Somehow, the words just flow so much better in the early mornings, fueled by that miraculous first cup of coffee, my mind isn't so much smarter or swifter as focused. All distractions and complications have not yet awoken and I can sit with my computer and it just takes off... a wild, ride... a flood of images in my mind. I see it first and once it is there in my brain, I describe it... I tell it to you.
This morning was one of those mornings, where I could see it sooo clearly. The bedraggled form of my heroine sprawled across the comatose king... And the words were flying from my finger tips onto the screen and I kept eying the little clock in the corner... the deadline for me to put it down and get ready for work ticking closer and closer.
I love the way it feels when I write, the pictures in my head, the words bringing it to life, the click and hum of my finger tips on the keys... It is addictive and so hard to stop. As the last minute fades away, I slam the top of my keyboard down, almost manic with caffeine and creativity. I lunge up from the couch propelled by the knowledge that I have left too many things to the last minute.
I am talking to myself (hey, if you can't talk to yourself, who can you talk to). I ask the air... "I wonder if you can call in "creative"? And laugh at my own joke. I verbally go over the list of things I need to do and what I need to take to work and what I think I want for lunch... jibber jabbering to myself a mile a minute.
And Master calls from the bathroom, "RELEASE THE SQUIRRELS!!!!!"

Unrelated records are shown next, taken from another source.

-- ==== Sys2Proof/Tests/Slice0.lean ====
section
/-! SUPPORT. Tests: the WellFormed smoke, the worked examples of the spec (expected values copied from its tables), and one
witness for each statement with hypotheses: a state and operands that meet them, clause by clause. -/

namespace Sys2Proof.Tests

open Sys2Proof Sys2Proof.Machine

/-! ### Helpers -/

/-- Bytes from numbers. -/
def bytes (l : List Nat) : List Byte := l.map (BitVec.ofNat 8)

/-- A frame after its code byte: field length, fields. -/
def fields (fs : List Byte) : List Byte := BitVec.ofNat 8 fs.length :: fs

theorem fields_frames (fs : List Byte) (h : fs.length ≤ 62) : frames fs (fields fs) :=
  ⟨by omega, by simp [fields]; omega, [], by simp [fields]⟩

/-- The state a command leaves; the state itself where it stops. -/
def after (c : Instr) (s : State) : State :=
  match exec c s with
  | .next t => t
  | _ => s

/-- Status and reason in the buffer after a command. -/
def reply (c : Instr) (s : State) : Option (Status × Reason) := (after c s).link.buf.map (fun r => (r.status, r.reason))

/-- The RAIL section of section 8.11, with 6 stations. -/
def rail0 : RailCfg :=
  { n := 6, railMin := 0, railMax := 60000, half := 600, gap := 200, countsPerCm := 1, homeCm := 15900,
    homeDir := .low, homeTol := 10, homeSearch := 2000, creepZone := 150, arrivalTol := 5, stallTime := 500,
    clearance := 150 }

/-- The SCALE section of section 1.9. -/
def scale0 : ScaleCfg := { span := 107, zero := 410, zeroTol := 30, zeroLimit := 50, beltStall := 1000 }

/-- The FEED section of section 2.12. -/
def feed0 : FeedCfg :=
  { table := [0, 18, 36, 60, 88, 120, 160, 210], accMin := 8192, accMax := 60000, accStart := 40000, stepUp := 1024,
    stepDown := 1024, leak := -16, window := 20, band := 4, surgeGrams := 12000, surgeStep := 2048, surgeHold := 10,
    fMin := 200, fMax := 650, dribbleKg := 1500, spillKg := 300, dribbleIx := 2, settleTime := 8, warnIx := 4,
    highIx := 2 }

/-- The DUST section of section 3.10. -/
def dust0 : DustCfg :=
  { enabled := [true, true, true, true], warnOff := 900, warnOn := 1000, highOff := 1400, highOn := 1600,
    tripOn := 2800, sleepPeriod := 5000, wakeWindow := 200, radius := 1500 }

def lines0 : LinesCfg :=
  { filters := List.replicate 9 1, permits := [false, false, false, false, false, false, false, true],
    spoutTimeout := 100, attendance := 10, peerTimeout := 1500 }

def pattern0 : Pattern := { len := 2, steps := [true, false] }

def patterns0 : PatternsCfg := { horn := List.replicate 5 pattern0, lamp := List.replicate 5 pattern0 }

/-- Station 3 before RUN, every section accepted. -/
def ready : State :=
  { State.reset with
    station := 3
    pins := { State.reset.pins with p1 := true, p2 := true, p3 := true }
    cfg := { rail := some rail0, scale := some scale0, feed := some feed0, dust := some dust0, lines := some lines0,
             patterns := some patterns0 } }

/-- Station 3 after RUN, referenced at 20,000, idle. -/
def idle : State :=
  { ready with
    running := true
    scale := { Scale.reset with workingZero := some 410 }
    feed := { Feed.reset with setpoint := some 200 }
    dust := { Dust.reset with sampling := .waking, wakeMs := some 0 }
    travel := { Travel.reset with count := 20000, referenced := true } }

def header0 : PlanHeader :=
  { number := 52, vesselRef := 18000, trimLimit := 20000000, holdCount := 2, trancheCount := 3 }

def hold2 : Hold := { number := 2, offset := -1850, half := 600, lever := -100 }
def hold5 : Hold := { number := 5, offset := 2400, half := 650, lever := 200 }

def tranche (id hold target pred : Nat) (phase : BoardPhase) (seq settled : Nat) : Tranche :=
  { id := id, hold := hold, target := target, pred := pred, phase := phase, seq := seq, settled := settled }

def t4 : Tranche := tranche 4 2 60000 0 .vacant 0 0
def t5 : Tranche := tranche 5 2 40000 4 .vacant 0 0
def t7 : Tranche := tranche 7 5 50000 0 .vacant 0 0

/-- The plan of section 6.10. -/
def plan0 : Plan :=
  { state := .ready, header := some header0, holds := [hold2, hold5], tranches := [t4, t5, t7], check := some 32741,
    catchUp := none, cursor := 0 }

/-- `idle` with that plan READY. -/
def planned : State := { idle with plan := plan0 }

def record7 : ClaimRec :=
  { plan := 52, tranche := 7, hold := 5, seq := 1, withdrawMark := false, poured := true, endRequest := none,
    closedKg := none, closeFrame := none, resend := false }

/-- `planned`, pouring tranche 7 at hold 5. -/
def pouring : State :=
  { planned with
    plan := { plan0 with tranches := [t4, t5, tranche 7 5 50000 0 (.claimed 3 0) 1 0] }
    claim := { Claim.reset with state := .held, own := some record7 }
    spout := { state := .lowered, jam := none, ms := none }
    pins := { planned.pins with raised := false, lowered := true }
    cycle := { Cycle.reset with state := .pouring, attendMs := some 0 }
    feed := { Feed.reset with mode := .regulate, acc := 40000, setpoint := some 200, share := some 50000000 }
    scale := { Scale.reset with
      workingZero := some 410, pourOpen := true, beltMoving := true, beltMs := some 0, load := 2410, pulses := 40 }
    bills := { Bills.reset with
      reserved := true, identity := some { plan := 52, tranche := 7, hold := 5, seq := 1 }, openedAt := some 0 } }

/-- The claim of `pouring` before its pour: unpoured, in POSITIONING with the spout up. -/
def positioning : State :=
  { pouring with
    claim := { Claim.reset with state := .held, own := some { record7 with poured := false } }
    spout := { state := .raised, jam := none, ms := none }
    pins := planned.pins
    cycle := { Cycle.reset with state := .positioning }
    feed := { Feed.reset with setpoint := some 200 }
    scale := { Scale.reset with workingZero := some 410 }
    bills := { Bills.reset with reserved := true } }

def claim7 : Frame := .claim 52 7 1 5

/-- `planned` with a pending claim on tranche 7, its CLAIM queued. -/
def pending7 : State :=
  { planned with
    claim := { Claim.reset with state := .pending, own := some { record7 with poured := false } }
    cycle := { Cycle.reset with state := .claiming }
    qli := { Qli.reset with queue := [freshEntry claim7] }
    bills := { Bills.reset with reserved := true } }

/-- The same with the CLAIM on the line. -/
def onLine7 : State :=
  { pending7 with qli := { Qli.reset with queue := [{ freshEntry claim7 with onLine := some claim7 }] } }

/-- A move from 20,000 to hold 5's centre 20,400, at the second beacon tick of a hold. -/
def moving : State :=
  { positioning with
    travel := { Travel.reset with
      count := 20000, referenced := true, state := .moving, moveSpan := some { lo := 19395, hi := 21005 },
      targetHold := some 5, target := some 20400, approach := some .low, held := true, holdTicks := 1 } }

/-- HALTED by the host with the pour of `pouring` open. -/
def halted : State :=
  { pouring with
    cycle := { Cycle.reset with state := .halted, causes := [.hostHalt], haltCause := some .hostHalt }
    feed := { Feed.reset with setpoint := some 200, share := some 50000000 } }

/-- `planned` in automatic work, no peer in the way. -/
def selecting : State :=
  { planned with
    cycle := { planned.cycle with auto := true }, peers := List.replicate 8 { Peer.reset with presence := .retired } }

/-! ### WellFormed smoke (R189, R63) -/

theorem test_code_zero_is_no_unknown_command : wellFormed (.unknownCommand 0 []) = false := by decide
theorem test_named_code_is_no_unknown_command : wellFormed (.unknownCommand 29 []) = false := by decide
theorem test_code_thirty_is_unknown : wellFormed (.unknownCommand 30 []) = true := by decide
theorem test_overlong_payload_ill_formed :
    wellFormed (.frameHeard (.other { key := 0, payload := List.replicate 32 0, check := 0 })) = false := by decide
theorem test_longest_payload_well_formed :
    wellFormed (.frameHeard (.other { key := 0, payload := List.replicate 31 0, check := 0 })) = true := by decide
theorem test_ill_formed_faults : exec (.unknownCommand 1 []) idle = .fault .illFormed := rfl

/-! ### Worked tally (section 1.9) -/

theorem test_tally_interval_1 : tallyOf 0 2410 410 40 107 / 1024 = 8359 ∧ tallyOf 0 2410 410 40 107 % 1024 = 384 := by
  decide
theorem test_tally_interval_2 :
    tallyOf 384 2430 410 41 107 / 1024 = 8654 ∧ tallyOf 384 2430 410 41 107 % 1024 = 428 := by decide
theorem test_tally_interval_3 : tallyOf 428 390 410 12 107 / 1024 = 0 ∧ tallyOf 428 390 410 12 107 % 1024 = 428 := by
  decide
theorem test_tally_interval_4 : tallyOf 428 430 410 30 107 / 1024 = 63 ∧ tallyOf 428 430 410 30 107 % 1024 = 116 := by
  decide
theorem test_pour_final_kg : finalKg 17013 = 17 := by decide
/-- The close at the end of interval 3. -/
theorem test_interval_3_closes :
    (let s := { pouring with scale := { pouring.scale with
        load := 390, pulses := 12, fine := 428, openGrams := 17013, stray := 1250, closed := 40000000,
        total := 40018263, pendingClose := some .done } }
     let t := (after .intervalEnd s).scale
     (t.openGrams, t.stray, t.closed, t.total, t.pourOpen)) = (0, 1250, 40017013, 40018263, false) := by decide

/-! ### Worked window (section 2.12) -/

theorem test_window_figures : windowFigures feed0 600 = (166666, 177082, 156250) := by decide
theorem test_window_1_steps_up : windowStep feed0 600 150100 40000 = 41024 := by decide
theorem test_warn_clamps : clampAcc 8192 (min 60000 (8192 * 4 + 8191)) 41024 = 40959 := by decide
theorem test_set_feed_700_clamped :
    reply (.setFeed (fields (bytes [188, 2]))) idle = some (.doneClamped, .none) ∧
      (after (.setFeed (fields (bytes [188, 2]))) idle).feed.staged = some 650 := by decide
theorem test_gate_code : gateCode pouring = 88 := by decide

/-! ### Worked dust sequence (section 3.10) -/

/-- D2 after its first readings. -/
def d2 (readings : List Nat) : Head := readings.foldl (fun h r => readHead dust0 r h) .reset

theorem test_dust_reading_2 : (d2 [700, 1100]).avgLevel = .clear ∧ average (d2 [700, 1100]) = some 900 := by decide
theorem test_dust_reading_3 :
    (d2 [700, 1100, 1300]).avgLevel = .warn ∧ average (d2 [700, 1100, 1300]) = some 1033 := by decide
theorem test_dust_reading_5 :
    (d2 [700, 1100, 1300, 1500, 2900]).avgLevel = .warn ∧ (d2 [700, 1100, 1300, 1500, 2900]).latch = true := by decide
theorem test_dust_reading_6 : (d2 [700, 1100, 1300, 1500, 2900, 1000]).avgLevel = .high := by decide
theorem test_dust_reading_9 :
    (d2 [700, 1100, 1300, 1500, 2900, 1000, 500, 400, 300]).avgLevel = .clear ∧
      headLevel (d2 [700, 1100, 1300, 1500, 2900, 1000, 500, 400, 300]) = .trip := by decide

/-! ### The quay line -/

/-- Keys of section 4.10. -/
theorem test_line_keys :
    ((Frame.dust .warn 0 true 0).wire 5).key = 13 ∧ (claim7.wire 2).key = 18 ∧
      ((Frame.beacon .idle true false true false 0 0 0 0 0 0 0).wire 0).key = 48 := by decide
theorem test_frame_round_trip :
    Frame.ofPayload 6 (Frame.beacon .pouring true false true false 20000 19400 20600 52 32741 7 1).payload =
      some (.beacon .pouring true false true false 20000 19400 20600 52 32741 7 1) := by decide
/-- Queue order by class (section 4.6): a CLAIM joins before the BEACON that was queued first. -/
theorem test_queue_order :
    (enqueue claim7 { idle with qli := { Qli.reset with queue := [freshEntry (.note 52 7 true 1 5)] } }).qli.queue.map
      (fun e => e.frame.cls) = [2, 7] := by decide

/-! ### Worked table (section 5.9) -/

/-- Station 3 of the table, with the entries of stations 0 to 7. -/
def table : State :=
  { idle with peers :=
      [Peer.reset,
       { Peer.reset with presence := .live, referenced := true, pos := some 8000, span := some { lo := 7400, hi := 8600 } },
       { Peer.reset with
         presence := .silent, referenced := true, pos := some 14000, span := some { lo := 13400, hi := 16100 } },
       Peer.reset,
       { Peer.reset with presence := .live, span := some { lo := 0, hi := 1200 } },
       { Peer.reset with presence := .retired }, Peer.reset, Peer.reset] }

theorem test_blocking_table :
    (blocking table 0, blocking table 1, blocking table 2, blocking table 4, blocking table 5, blocking table 6) =
      (some { lo := 0, hi := 19200 }, some { lo := 7200, hi := 8800 }, some { lo := 13200, hi := 16300 },
       some { lo := 20800, hi := 65535 }, none, none) := by decide
theorem test_free_stretch : freeStretch table = some { lo := 19201, hi := 20799 } := by decide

He is used to this, all stillness and focus nothing but the rattle of fingernails on keys, then boom... yammer yammer blah blah blah... giggle... yammer some more. He is very amused by it. So there it is... "RELEASE THE SQUIRRELS!"
I wonder why when I get home I am drained... I cannot see the pictures so clearly in my head... can't find the words to describe them. Maybe it was the hours spent wiping butts, holding sticky hands, explaining to people the best way to get a nonverbal autistic kid from point A to point B without him imploding or worse exploding. When to push, when not to. It is a delicate dance. I love my job, but it does take a lot out of me.
And now I must gather the last shred of my energy and go make the dinner... Ling Cod fillets grilled outside with Mojo Sauce, grilled corn on the cob, pearl barley salad... maybe cantaloupe for dessert. Yum... just saying it has my creative juices flowing again... maybe I will write something after dinner.